While Ahmadinejad has repeatedly attacked the Security
Council resolution, he has avoided any public comment on the results of
the municipal elections of December 15.
The polls were seen as an
electoral test of Ahmadinejad's presidency, and the success of his
opponents suggested that voters want him to pay more attention to domestic
issues rather than foreign policy - where he is fond of challenging the
West by taking an inflexible line on the nuclear program and by calling
for the destruction of Israel.
Some people in the crowd in Ahvaz on
Tuesday tried to remind the president of the need to address domestic
problems.

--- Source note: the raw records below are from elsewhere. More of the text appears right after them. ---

-- ==== Sys2Proof/Machine/Dispatching.lean ====
section
/-! DEFINITION. Work queues, the arbiter, and the dispatch of a manifest with its checks (R11-R20, R53-R63, R66). -/

namespace Sys2Proof.Machine

/-! ## Reading through page tables without a wave -/

/-- One virtual byte of an address space: where it lies (R239). -/
def vAt (s : State) (aspace va : Nat) (n : Need) : Place :=
  if !canonical va then .violation
  else match walk s aspace va with
    | .ok b pa _ a => if allows a n then .at (storageKey (pa + (va57 va - b)) a.pl a.hd a.hs) else .violation
    | .lost => .violation
    | _ => .fault

/-- A little-endian number of `n` virtual bytes; a byte that cannot be read is zero. -/
def vNum (s : State) (aspace va : Nat) : Nat → Nat
  | 0 => 0
  | n + 1 =>
    (match vAt s aspace va .read with
      | .at k => (Memory.get s.mem k).toNat
      | _ => 0) + 256 * vNum s aspace (va + 1) n

/-- What reading a span of pages finds: all of it, or its first address that is not present or cannot be read; `ue` says that an
uncorrectable memory error lies there. -/
inductive Span4 where
  | ok | fault (va : Nat) | bad (va : Nat) (ue : Bool)
deriving DecidableEq, Repr

/-- `n` bytes at storage key `k` cannot be read: their stack is not ready, or an uncorrectable error lies in them (R253). -/
def State.lostBytes (s : State) (k n : Nat) : Bool := s.stackDown k || s.memBad k n

/-- The bytes from `lo` to `hi - 1` in the first `n` pages from that of `lo` can be read (R60). -/
def spanReads (s : State) (aspace lo hi : Nat) : Nat → Span4
  | 0 => .ok
  | n + 1 =>
    match spanReads s aspace lo hi n with
    | .ok =>
      let x := max lo (lo / 4096 * 4096 + 4096 * n)
      match vAt s aspace x .read with
      | .fault => .fault x
      | .violation => .bad x false
      | .at k =>
        if s.stackDown k then .bad x false
        else match (List.range (min hi (x / 4096 * 4096 + 4096) - x)).find? fun j => s.memBad (k + j) 1 with
          | some j => .bad (x + j) true
          | none => .ok
    | r => r

/-- The span of `n` bytes at an address. -/
def readable (s : State) (aspace va n : Nat) : Span4 := spanReads s aspace va (va + n) ((va % 4096 + n + 4095) / 4096)

/-- The storage key of every line that `n` virtual bytes at `va` reach. -/
def spanLines (s : State) (aspace va n : Nat) : List Nat :=
  (List.range ((va % 64 + n + 63) / 64)).filterMap fun i => match vAt s aspace (va / 64 * 64 + 64 * i) .read with
    | .at k => some k
    | _ => none

/-- `n` virtual bytes at `va` read by the placement manager or its arbiter: the walks, one a page, and the lines are looked up at their
homes (R57, R60, R247). It lies in X0, so that no die's misses are counted with them. -/
def State.looked (s : State) (aspace va n : Nat) : State :=
  ((List.range ((va % 4096 + n + 4095) / 4096)).foldl (fun s i => s.walked 1536 aspace (va + 4096 * i)) s).missedKeys 1536
    (spanLines s aspace va n)

/-! ## The code object (R11-R20) -/

/-- The declared widths (R11). -/
def widthOk (w : Nat) : Bool := [16, 32, 64, 128, 256].contains w

/-- Whether a footprint keeps the limits and granules of R17. -/
def Footprint.ok (f : Footprint) : Bool :=
  decide (f.regs ≤ 192) && f.regs % 16 == 0 && decide (f.acc ≤ 128) && f.acc % 16 == 0
    && decide (32 ≤ f.sregs) && decide (f.sregs ≤ 384) && f.sregs % 32 == 0
    && decide (f.priv ≤ 512) && f.priv % 16 == 0 && decide (f.spad ≤ 1048576) && f.spad % 4096 == 0
    && decide (f.stack ≤ 65536) && f.stack % 64 == 0

/-- The footprint record of a number reader (R17). -/
def footprintOf (num : Nat → Nat → Nat) (at_ : Nat) : Footprint :=
  ⟨num at_ 2, num (at_ + 2) 2, num (at_ + 4) 2, num (at_ + 6) 2, num (at_ + 8) 4, num (at_ + 12) 4⟩

/-- A section table entry (R12): kind, offset, size. -/
structure Sect where
  kind : Nat
  off  : Nat
  size : Nat
deriving DecidableEq, Repr

/-- The unit of a section in bytes (R12). -/
def sectUnit (k : Nat) : Nat :=
  match k with
  | 1 => 4 | 2 => 12 | 3 => 1 | 4 => 1 | 7 => 96 | 11 => 16 | _ => 8

/-- The sections of an object with `n` entries. -/
def sectsOf (num : Nat → Nat → Nat) (n : Nat) : List Sect :=
  (List.range n).map fun i => ⟨num (0x40 + 16 * i) 2, num (0x44 + 16 * i) 4, num (0x48 + 16 * i) 4⟩

/-- The reserved bytes of the header and of the section table are zero. -/
def reservedZero (num : Nat → Nat → Nat) (n : Nat) : Bool :=
  num 6 2 / 2 == 0 && num 0x30 16 == 0 && num 0x20 16 == 0 &&
    (List.range n).all fun i => num (0x42 + 16 * i) 2 == 0 && num (0x4C + 16 * i) 4 == 0

/-- The sections lie in the object, do not overlap, and have whole units (R12, R13). A section of size 0 whose offset lies inside another
overlaps it: DESIGN CHOICE, R13 does not say (log 62). -/
def sectsGood (n : Nat) (ss : List Sect) : Bool :=
  ss.all fun x => decide (1 ≤ x.kind) && decide (x.kind ≤ 11) && x.off % 64 == 0
    && decide (0x40 + 16 * n ≤ x.off) && decide (x.off + x.size ≤ 2 ^ 32) && x.size % sectUnit x.kind == 0
    && ss.all fun y => x == y || (x.kind != y.kind && (decide (x.off + x.size ≤ y.off) || decide (y.off + y.size ≤ x.off)))

/-- How many sections have a kind. -/
def kindCount (ss : List Sect) (k : Nat) : Nat := (ss.filter fun x => x.kind == k).length

/-- Required and forbidden sections (R12, R13). -/
def kindsGood (ss : List Sect) (ozz : Bool) : Bool :=
  ([1, 2, 5].all fun k => ss.any fun x => x.kind == k && x.size != 0)
    && ([1, 2, 3, 4, 5, 6, 7, 8, 9, 10, 11].all fun k => decide (kindCount ss k ≤ 1))
    && (if ozz then [10, 11].all fun k => ss.any fun x => x.kind == k && x.size != 0 else kindCount ss 10 == 0)

/-- The place and size of a section. -/
def sectAt (ss : List Sect) (k : Nat) : Nat × Nat :=
  match ss.find? fun x => x.kind == k with
  | some x => (x.off, x.size)
  | none => (0, 0)

/-- The lane block table (R16). -/
def blocksGood (num : Nat → Nat → Nat) (ss : List Sect) : Bool :=
  let t := sectAt ss 5
  let words := (sectAt ss 2).2 / 12
  decide (t.2 / 8 ≤ 32768) && (List.range (t.2 / 8)).all fun i =>
    let st := num (t.1 + 8 * i) 4
    let len := num (t.1 + 8 * i + 4) 2
    decide (st < 2 ^ 24) && decide (1 ≤ len) && decide (len ≤ 256) && num (t.1 + 8 * i + 6) 2 == 0
      && decide (st + len ≤ words)

/-- The safe-point table (R20). -/
def safeGood (num : Nat → Nat → Nat) (ss : List Sect) : Bool :=
  let t := sectAt ss 6
  let size := (sectAt ss 1).2
  let recs := (sectAt ss 7).2 / 96
  (List.range (t.2 / 8)).all fun i =>
    let o := num (t.1 + 8 * i) 4
    o % 4 == 0 && decide (o < size) && decide (num (t.1 + 8 * i + 4) 4 < recs)
      && (i == 0 || decide (num (t.1 + 8 * (i - 1)) 4 < o))

/-! ## Ozzer objects (R24-R26) -/

/-- The functions of an object: start and end. -/
def funcsOf (num : Nat → Nat → Nat) (ss : List Sect) : List (Nat × Nat) :=
  let t := sectAt ss 11
  (List.range (t.2 / 16)).map fun i => (num (t.1 + 16 * i) 4, num (t.1 + 16 * i + 4) 4)

/-- The handlers of an object: message type and function start. -/
def handlersOf (num : Nat → Nat → Nat) (ss : List Sect) : List (Nat × Nat) :=
  let t := sectAt ss 10
  (List.range (t.2 / 8)).map fun i => (num (t.1 + 8 * i) 2, num (t.1 + 8 * i + 4) 4)

/-- The words of a function, with their offsets. -/
def funcWords (num : Nat → Nat → Nat) (ss : List Sect) (f : Nat × Nat) : List (Nat × Option Instr) :=
  (List.range ((f.2 - f.1) / 4)).map fun i => (f.1 + 4 * i, decodeScalar (num ((sectAt ss 1).1 + f.1 + 4 * i) 4))

/-- Words that no handler function may hold (R26). -/
def barredWord : Instr → Bool
  | .chsub _ _ _ | .chleave _ _ | .rdv _ _ | .await _ _ _ | .arriveWait _ _ _ | .waitaddr _ _ _ => true
  | .ldfe _ _ _ | .stfe _ _ _ | .ldf _ _ _ => true
  | .trap k => decide (0x7F00 ≤ k)
  | _ => false

/-- The offset that a word refers to. -/
def refersTo (o : Nat) : Instr → Option Int
  | .j off | .call off => some (o + 4 * off)
  | .bz _ off | .bnz _ off | .bltz _ off | .bgez _ off | .bgtz _ off | .blez _ off => some (o + 4 * off)
  | .settv off => some (o + 4 * off)
  | .adr _ off => some (o + 4 * off)
  | _ => none

/-- The functions that a function refers to. -/
def refsOf (fs : List (Nat × Nat)) (ws : List (Nat × Option Instr)) : List (Nat × Nat) :=
  fs.filter fun f => ws.any fun w => match w.2 with
    | some i => match refersTo w.1 i with
      | some t => decide ((f.1 : Int) ≤ t) && decide (t < f.2)
      | none => false
    | none => false

/-- Functions reachable from a list, in `n` rounds. -/
def reach (num : Nat → Nat → Nat) (ss : List Sect) (fs : List (Nat × Nat)) : Nat → List (Nat × Nat) → List (Nat × Nat)
  | 0, l => l
  | n + 1, l => reach num ss fs n (fs.filter fun f => l.contains f || l.any fun g => (refsOf fs (funcWords num ss g)).contains f)

/-- The handler table and the words reachable from it (R25, R26). An object whose handler table breaks R25 is refused as malformed:
DESIGN CHOICE, since R13 does not list R25 (log 62). -/
def ozzGood (num : Nat → Nat → Nat) (ss : List Sect) : Bool :=
  let fs := funcsOf num ss
  let hs := handlersOf num ss
  let t := sectAt ss 10
  decide (hs.length ≤ 256) && ((List.range hs.length).all fun i => num (t.1 + 8 * i + 2) 2 == 0)
    && hs.all (fun h => fs.any fun f => f.1 == h.2) && (hs.map Prod.fst).Nodup
    && (reach num ss fs fs.length (fs.filter fun f => hs.any fun h => h.2 == f.1)).all fun f =>
      (funcWords num ss f).all fun w => match w.2 with
        | some i => !barredWord i
        | none => true

/-- The loader's reading of a code object (R11-R20): how far its extent goes, and the object unless it is malformed. -/
def loadObject (s : State) (aspace code : Nat) : Span4 × Option CodeObj :=
  let num := fun o n => vNum s aspace (code + o) n
  match readable s aspace code 0x40 with
  | .ok =>
    let n := num 0x0A 2
    if n < 1 ∨ 16 < n then (.ok, none)
    else match readable s aspace code (0x40 + 16 * n) with
      | .ok =>
        let ss := sectsOf num n
        let ext := ss.foldl (fun m x => max m (x.off + x.size)) (0x40 + 16 * n)
        match readable s aspace code ext with
        | .ok =>
          let ozz := num 6 2 % 2 == 1
          let fp := footprintOf num 0x10
          let entry := num 0x0C 4
          if num 0 4 == 0x59444C50 && num 4 2 == 1 && reservedZero num n && widthOk (num 8 2) && fp.ok
            && sectsGood n ss && kindsGood ss ozz && entry % 4 == 0 && decide (entry < (sectAt ss 1).2)
            && blocksGood num ss && safeGood num ss && (!ozz || ozzGood num ss)
          then (.ok, some ⟨code, num 6 2, num 8 2, entry, fp,
            ss.foldl (fun a x => put a x.kind (x.off, x.size)) []⟩) else (.ok, none)
        | r => (r, none)
      | r => (r, none)
  | r => (r, none)

/-- The bytes of an object's extent, as far as its header and section table can be read (R13). -/
def objExtent (s : State) (aspace code : Nat) : Nat :=
  let num := fun o n => vNum s aspace (code + o) n
  let n := num 0x0A 2
  if n < 1 ∨ 16 < n then 0x40 else (sectsOf num n).foldl (fun m x => max m (x.off + x.size)) (0x40 + 16 * n)

/-! ## Manifests (R59, R63) -/

/-- A manifest's bytes as fields; `raw` reads `n` bytes at an offset. -/
def manifestOf (raw : Nat → Nat → Nat) : Manifest where
  code := raw 0 8
  entry := raw 8 4
  width := raw 0x0C 2
  flags := raw 0x0E 1
  pclass := raw 0x0F 1
  waves := raw 0x10 4
  last := raw 0x14 2
  mode := raw 0x16 1
  region := raw 0x17 1
  base := raw 0x18 2
  per := raw 0x1A 2
  gang := raw 0x1C 2
  gsize := raw 0x1E 1
  role := raw 0x1F 1
  fp := footprintOf raw 0x20
  args := BitVec.ofNat 64 (raw 0x40 8)
  done := BitVec.ofNat 64 (raw 0x48 8)
  tag := BitVec.ofNat 64 (raw 0x50 8)
  deps := [raw 0x58 8, raw 0x60 8, raw 0x68 8, raw 0x70 8]
  pipes := [raw 0x78 2, raw 0x7A 2, raw 0x7C 2, raw 0x7E 2]
  rsv := raw 0x30 16

/-- The slots of a pipe binding (R63). -/
def pipeSlots (b : Nat) : Nat := b / 2 ^ 9

/-- A pipe binding is well formed. -/
def pipeOk (b : Nat) : Bool := if pipeSlots b = 0 then b == 0 else pipeSlots b != 1

/-- The used bindings. -/
def Manifest.bindings (m : Manifest) : List Nat := m.pipes.filter fun b => pipeSlots b != 0

/-- PERSIST. -/
def Manifest.persist (m : Manifest) : Bool := m.flags / 2 % 2 == 1

/-- Placed all or none (R68). -/
def Manifest.whole (m : Manifest) : Bool := m.persist || m.gang != 0

/-- Hardware waves of a group (R67). -/
def Manifest.perGroup (m : Manifest) : Nat := if m.width = 256 then 4 else if m.width = 128 then 2 else 1

/-- A manifest within the limits of R59, R63 and R17 for its code object. -/
def manifestGood (m : Manifest) (o : CodeObj) : Bool :=
  m.rsv == 0 && m.code % 64 == 0 && (m.entry == 0xFFFFFFFF || m.entry % 4 == 0 && decide (m.entry < (o.sect 1).2))
    && widthOk m.width && m.width == o.width && decide (m.flags < 4) && decide (m.pclass < 8)
    && decide (1 ≤ m.waves) && decide (m.waves < 2 ^ 24) && decide (m.last ≤ m.width) && decide (m.mode ≤ 3)
    && (if m.mode = 2 then decide (1 ≤ m.per) && decide (m.base + (m.waves - 1) / m.per < 1536)
        else m.per == 0 && (if m.mode = 3 then decide (m.base < 1536) else m.base == 0))
    && (if m.gang = 0 then m.gsize == 0 && m.role == 0 else decide (2 ≤ m.gsize) && decide (m.gsize ≤ 8) && decide (m.role < m.gsize))
    && m.fp.ok && m.done.toNat % 8 == 0 && m.deps.all (fun d => d % 8 == 0) && m.pipes.all pipeOk

/-- The manifests of a gang fit together (R62). -/
def gangGood (ms : List Manifest) : Bool :=
  let bs := ms.flatMap fun m => m.bindings.map fun b => (m, b)
  ((ms.map Manifest.role) == List.range ms.length) && ms.all (fun m => (ms.head?.map Manifest.gang) == some m.gang && m.gsize == ms.length)
    && (List.range 16).all fun p =>
      let us := bs.filter fun x => x.2 % 16 == p
      us.isEmpty || (us.length == 2 && (us.filter fun x => x.2 / 16 % 2 == 0).length == 1
        && us.all fun x => us.all fun y => pipeSlots x.2 == pipeSlots y.2 && x.1.waves == y.1.waves)

/-! ## Targets (R64, R66, R343) -/

/-- A physical core belongs to a region. -/
def inRegion (s : State) (r : Region) (p : Nat) : Bool :=
  let b := p % 384 / 4
  p / 384 == r.die && decide (r.bx0 ≤ b % 8) && decide (b % 8 ≤ r.bx0 + r.bw) && decide (r.by0 ≤ b / 8)
    && decide (b / 8 ≤ r.by0 + r.bh) && !s.bypass.contains p

/-- A manifest's region allows a physical core. -/
def regionOk (s : State) (m : Manifest) (p : Nat) : Bool :=
  m.region == 0 || inRegion s (lookD s.regions m.region Region.reset) p

/-- The target set of group `i` by mode, before region and readiness narrow it. -/
def targetSet (m : Manifest) (i : Nat) : List Nat :=
  match m.mode with
  | 0 => (List.range 1536).filter fun l => groupOf l == i % 16
  | 1 => (List.range 4).map fun j => i % 384 * 4 + j
  | 2 => [m.base + i / m.per]
  | _ => (List.range 384).map fun j => m.base / 384 * 384 + j

/-- The die of group `i`'s target. -/
def targetDie (m : Manifest) (i : Nat) : Nat :=
  match m.mode with
  | 0 => i % 16 / 4
  | 1 => i % 384 / 96
  | 2 => dieOf (m.base + i / m.per)
  | _ => dieOf m.base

State television showed a placard carried by one spectator that
read: "Inflation, unemployment, insecurity, drug addiction have desiccated
the tree of the revolution."
Inflation is officially at 12 percent
but thought to be much higher, and an estimated 3 million people are
unemployed.
Three bombings in Ahvaz, the capital of Khuzestan
province, killed a total of 23 people and wounded dozens more in January
2006, and June and October 2005.
In July, a court condemned to
death five Iranian Arab separatists for the
blasts. An Iranian Arab
insurgent group, the Arab Struggle Movement for the Liberation of Ahvaz,
claimed responsibility for the January blast.